U.S. Sen. Mazie K. Hirono visited the University of Hawaiʻi–West Oʻahu in November to meet with students, faculty and staff, and learn more about programs offered there to support underrepresented students, including Native Hawaiians.

Hirono began her hour-long visit at the Nāulu Center, where UH West Oʻahu students and graduates shared how they benefited from various federal grant programs such as the U.S. Department of Education’s Early College Program funding through the Gaining Early Awareness and Readiness for Undergraduate Programs (GEAR UP) and Title III, including the PIKO (health and wellness facilities and programs that integrate Native Hawaiian values of well-being) and Hoʻopūliko Kumu Hou Educational Pathway projects at UH West Oʻahu.

“I enjoyed the chance to meet with students on the beautiful UH West Oʻahu campus to hear about what they’re learning and how federal grants are helping many of them attend college,” Hirono said in a news release. “Many of these students are the first in their families to attend college, and with support from federal funding, UH West Oʻahu is helping them to expand their horizons and reach their full potential.”
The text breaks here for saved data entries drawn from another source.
@[simp] theorem State.updDie_variant (s : State) (n : Nat) (f : Die → Die) : (s.updDie n f).variant = s.variant := rfl
@[simp] theorem State.updDie_clock (s : State) (n : Nat) (f : Die → Die) : (s.updDie n f).clock = s.clock := rfl
@[simp] theorem State.updDie_od (s : State) (n : Nat) (f : Die → Die) : (s.updDie n f).od = s.od := rfl
@[simp] theorem State.updDie_sessions (s : State) (n : Nat) (f : Die → Die) : (s.updDie n f).sessions = s.sessions := rfl
@[simp] theorem State.updDie_lockouts (s : State) (n : Nat) (f : Die → Die) : (s.updDie n f).lockouts = s.lockouts := rfl
@[simp] theorem State.updDie_sidZero (s : State) (n : Nat) (f : Die → Die) : (s.updDie n f).sidZero = s.sidZero := rfl
@[simp] theorem State.updDie_relays (s : State) (n : Nat) (f : Die → Die) : (s.updDie n f).relays = s.relays := rfl
@[simp] theorem State.updDie_lockHolder (s : State) (n : Nat) (f : Die → Die) : (s.updDie n f).lockHolder = s.lockHolder := rfl
@[simp] theorem State.updDie_commit (s : State) (n : Nat) (f : Die → Die) : (s.updDie n f).commit = s.commit := rfl
@[simp] theorem State.updDie_bankStore (s : State) (n : Nat) (f : Die → Die) : (s.updDie n f).bankStore = s.bankStore := rfl
@[simp] theorem State.updDie_sdo (s : State) (n : Nat) (f : Die → Die) : (s.updDie n f).sdo = s.sdo := rfl
@[simp] theorem State.updDie_ev (s : State) (n : Nat) (f : Die → Die) : (s.updDie n f).ev = s.ev := rfl
@[simp] theorem State.updDie_power (s : State) (n : Nat) (f : Die → Die) : (s.updDie n f).power = s.power := rfl
@[simp] theorem State.updDie_island (s : State) (n : Nat) (f : Die → Die) : (s.updDie n f).island = s.island := rfl
@[simp] theorem State.updDie_safe (s : State) (n : Nat) (f : Die → Die) : (s.updDie n f).safe = s.safe := rfl
@[simp] theorem State.updDie_queues (s : State) (n : Nat) (f : Die → Die) : (s.updDie n f).queues = s.queues := rfl
@[simp] theorem State.updDie_bp (s : State) (n : Nat) (f : Die → Die) : (s.updDie n f).bp = s.bp := rfl
@[simp] theorem State.updDie_policers (s : State) (n : Nat) (f : Die → Die) : (s.updDie n f).policers = s.policers := rfl
@[simp] theorem State.updDie_credits (s : State) (n : Nat) (f : Die → Die) : (s.updDie n f).credits = s.credits := rfl
@[simp] theorem State.updDie_links (s : State) (n : Nat) (f : Die → Die) : (s.updDie n f).links = s.links := rfl
@[simp] theorem State.updDie_markers (s : State) (n : Nat) (f : Die → Die) : (s.updDie n f).markers = s.markers := rfl
@[simp] theorem State.updDie_ports (s : State) (n : Nat) (f : Die → Die) : (s.updDie n f).ports = s.ports := rfl
@[simp] theorem State.updDie_limiters (s : State) (n : Nat) (f : Die → Die) : (s.updDie n f).limiters = s.limiters := rfl
@[simp] theorem State.updDie_fresh64 (s : State) (n : Nat) (f : Die → Die) : (s.updDie n f).fresh64 = s.fresh64 := rfl
@[simp] theorem State.updDie_txCounters (s : State) (n : Nat) (f : Die → Die) : (s.updDie n f).txCounters = s.txCounters := rfl
@[simp] theorem State.updDie_mram (s : State) (n : Nat) (f : Die → Die) : (s.updDie n f).mram = s.mram := rfl
@[simp] theorem State.updDie_lastGen (s : State) (n : Nat) (f : Die → Die) : (s.updDie n f).lastGen = s.lastGen := rfl
@[simp] theorem State.updDie_sumac (s : State) (n : Nat) (f : Die → Die) : (s.updDie n f).sumac = s.sumac := rfl
@[simp] theorem State.updDie_intc (s : State) (n : Nat) (f : Die → Die) : (s.updDie n f).intc = s.intc := rfl
@[simp] theorem State.updDie_apps (s : State) (n : Nat) (f : Die → Die) : (s.updDie n f).apps = s.apps := rfl
@[simp] theorem State.updDie_tunnels (s : State) (n : Nat) (f : Die → Die) : (s.updDie n f).tunnels = s.tunnels := rfl
@[simp] theorem State.updDie_creditDue (s : State) (n : Nat) (f : Die → Die) : (s.updDie n f).creditDue = s.creditDue := rfl
@[simp] theorem State.updDie_samples (s : State) (n : Nat) (f : Die → Die) : (s.updDie n f).samples = s.samples := rfl
@[simp] theorem State.updDie_keys (s : State) (n : Nat) (f : Die → Die) : (s.updDie n f).keys = s.keys := rfl
@[simp] theorem State.updDie_fuses (s : State) (n : Nat) (f : Die → Die) : (s.updDie n f).fuses = s.fuses := rfl
@[simp] theorem State.updDie_life (s : State) (n : Nat) (f : Die → Die) : (s.updDie n f).life = s.life := rfl
@[simp] theorem State.updDie_measure (s : State) (n : Nat) (f : Die → Die) : (s.updDie n f).measure = s.measure := rfl
@[simp] theorem State.updDie_update (s : State) (n : Nat) (f : Die → Die) : (s.updDie n f).update = s.update := rfl
@[simp] theorem State.updDie_jtag (s : State) (n : Nat) (f : Die → Die) : (s.updDie n f).jtag = s.jtag := rfl
@[simp] theorem State.updDie_nextFid (s : State) (n : Nat) (f : Die → Die) : (s.updDie n f).nextFid = s.nextFid := rfl
@[simp] theorem State.updDie_pins (s : State) (n : Nat) (f : Die → Die) : (s.updDie n f).pins = s.pins := rfl
@[simp] theorem State.updDie_fresh (s : State) (n : Nat) (f : Die → Die) : (s.updDie n f).fresh = s.fresh := rfl
@[simp] theorem State.updDie_out (s : State) (n : Nat) (f : Die → Die) : (s.updDie n f).out = s.out := rfl
@[simp] theorem State.updDie_pending (s : State) (n : Nat) (f : Die → Die) : (s.updDie n f).pending = s.pending := rfl

@[simp] theorem State.setIntc_variant (s : State) (n k : Nat) (t : IntcTarget) : (s.setIntc n k t).variant = s.variant := rfl
@[simp] theorem State.setIntc_clock (s : State) (n k : Nat) (t : IntcTarget) : (s.setIntc n k t).clock = s.clock := rfl
@[simp] theorem State.setIntc_od (s : State) (n k : Nat) (t : IntcTarget) : (s.setIntc n k t).od = s.od := rfl
@[simp] theorem State.setIntc_sessions (s : State) (n k : Nat) (t : IntcTarget) : (s.setIntc n k t).sessions = s.sessions := rfl
@[simp] theorem State.setIntc_lockouts (s : State) (n k : Nat) (t : IntcTarget) : (s.setIntc n k t).lockouts = s.lockouts := rfl
@[simp] theorem State.setIntc_sidZero (s : State) (n k : Nat) (t : IntcTarget) : (s.setIntc n k t).sidZero = s.sidZero := rfl
@[simp] theorem State.setIntc_relays (s : State) (n k : Nat) (t : IntcTarget) : (s.setIntc n k t).relays = s.relays := rfl
@[simp] theorem State.setIntc_lockHolder (s : State) (n k : Nat) (t : IntcTarget) : (s.setIntc n k t).lockHolder = s.lockHolder := rfl
@[simp] theorem State.setIntc_commit (s : State) (n k : Nat) (t : IntcTarget) : (s.setIntc n k t).commit = s.commit := rfl
@[simp] theorem State.setIntc_bankStore (s : State) (n k : Nat) (t : IntcTarget) : (s.setIntc n k t).bankStore = s.bankStore := rfl
@[simp] theorem State.setIntc_sdo (s : State) (n k : Nat) (t : IntcTarget) : (s.setIntc n k t).sdo = s.sdo := rfl
@[simp] theorem State.setIntc_ev (s : State) (n k : Nat) (t : IntcTarget) : (s.setIntc n k t).ev = s.ev := rfl
@[simp] theorem State.setIntc_power (s : State) (n k : Nat) (t : IntcTarget) : (s.setIntc n k t).power = s.power := rfl
@[simp] theorem State.setIntc_island (s : State) (n k : Nat) (t : IntcTarget) : (s.setIntc n k t).island = s.island := rfl
@[simp] theorem State.setIntc_safe (s : State) (n k : Nat) (t : IntcTarget) : (s.setIntc n k t).safe = s.safe := rfl
@[simp] theorem State.setIntc_dies (s : State) (n k : Nat) (t : IntcTarget) : (s.setIntc n k t).dies = s.dies := rfl
@[simp] theorem State.setIntc_queues (s : State) (n k : Nat) (t : IntcTarget) : (s.setIntc n k t).queues = s.queues := rfl
@[simp] theorem State.setIntc_bp (s : State) (n k : Nat) (t : IntcTarget) : (s.setIntc n k t).bp = s.bp := rfl
@[simp] theorem State.setIntc_policers (s : State) (n k : Nat) (t : IntcTarget) : (s.setIntc n k t).policers = s.policers := rfl
@[simp] theorem State.setIntc_credits (s : State) (n k : Nat) (t : IntcTarget) : (s.setIntc n k t).credits = s.credits := rfl
@[simp] theorem State.setIntc_links (s : State) (n k : Nat) (t : IntcTarget) : (s.setIntc n k t).links = s.links := rfl
@[simp] theorem State.setIntc_markers (s : State) (n k : Nat) (t : IntcTarget) : (s.setIntc n k t).markers = s.markers := rfl
@[simp] theorem State.setIntc_ports (s : State) (n k : Nat) (t : IntcTarget) : (s.setIntc n k t).ports = s.ports := rfl
@[simp] theorem State.setIntc_limiters (s : State) (n k : Nat) (t : IntcTarget) : (s.setIntc n k t).limiters = s.limiters := rfl
@[simp] theorem State.setIntc_fresh64 (s : State) (n k : Nat) (t : IntcTarget) : (s.setIntc n k t).fresh64 = s.fresh64 := rfl
@[simp] theorem State.setIntc_txCounters (s : State) (n k : Nat) (t : IntcTarget) : (s.setIntc n k t).txCounters = s.txCounters := rfl
@[simp] theorem State.setIntc_mram (s : State) (n k : Nat) (t : IntcTarget) : (s.setIntc n k t).mram = s.mram := rfl
@[simp] theorem State.setIntc_lastGen (s : State) (n k : Nat) (t : IntcTarget) : (s.setIntc n k t).lastGen = s.lastGen := rfl
@[simp] theorem State.setIntc_sumac (s : State) (n k : Nat) (t : IntcTarget) : (s.setIntc n k t).sumac = s.sumac := rfl
@[simp] theorem State.setIntc_apps (s : State) (n k : Nat) (t : IntcTarget) : (s.setIntc n k t).apps = s.apps := rfl
@[simp] theorem State.setIntc_tunnels (s : State) (n k : Nat) (t : IntcTarget) : (s.setIntc n k t).tunnels = s.tunnels := rfl
@[simp] theorem State.setIntc_creditDue (s : State) (n k : Nat) (t : IntcTarget) : (s.setIntc n k t).creditDue = s.creditDue := rfl
@[simp] theorem State.setIntc_samples (s : State) (n k : Nat) (t : IntcTarget) : (s.setIntc n k t).samples = s.samples := rfl
@[simp] theorem State.setIntc_keys (s : State) (n k : Nat) (t : IntcTarget) : (s.setIntc n k t).keys = s.keys := rfl
@[simp] theorem State.setIntc_fuses (s : State) (n k : Nat) (t : IntcTarget) : (s.setIntc n k t).fuses = s.fuses := rfl
@[simp] theorem State.setIntc_life (s : State) (n k : Nat) (t : IntcTarget) : (s.setIntc n k t).life = s.life := rfl
@[simp] theorem State.setIntc_measure (s : State) (n k : Nat) (t : IntcTarget) : (s.setIntc n k t).measure = s.measure := rfl
@[simp] theorem State.setIntc_update (s : State) (n k : Nat) (t : IntcTarget) : (s.setIntc n k t).update = s.update := rfl
@[simp] theorem State.setIntc_jtag (s : State) (n k : Nat) (t : IntcTarget) : (s.setIntc n k t).jtag = s.jtag := rfl
@[simp] theorem State.setIntc_nextFid (s : State) (n k : Nat) (t : IntcTarget) : (s.setIntc n k t).nextFid = s.nextFid := rfl
@[simp] theorem State.setIntc_pins (s : State) (n k : Nat) (t : IntcTarget) : (s.setIntc n k t).pins = s.pins := rfl
@[simp] theorem State.setIntc_fresh (s : State) (n k : Nat) (t : IntcTarget) : (s.setIntc n k t).fresh = s.fresh := rfl
@[simp] theorem State.setIntc_out (s : State) (n k : Nat) (t : IntcTarget) : (s.setIntc n k t).out = s.out := rfl
@[simp] theorem State.setIntc_pending (s : State) (n k : Nat) (t : IntcTarget) : (s.setIntc n k t).pending = s.pending := rfl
Among the students who met with Hirono was Kyree Follante-Makekau, a freshman majoring in public administration with a concentration in justice administration. Follante-Makekau, who is Native Hawaiian and Asian, shared that federal programs have helped her explore and expand her educational options.

“These programs really helped me…grow, within a span from a senior (in high school) to freshman year at college,” she said.

UH West Oʻahu alumna Hōkū Kwan, who currently serves as the Title III Wailau Ola Pathway project director thanked Hirono for her continued support.

“We are products of the good work that can be done,” Kwan said. “So mahalo nui for supporting our students, staff and faculty here at UH West Oʻahu because without your support, we wouldn‘t be able to provide this quality education for our students.”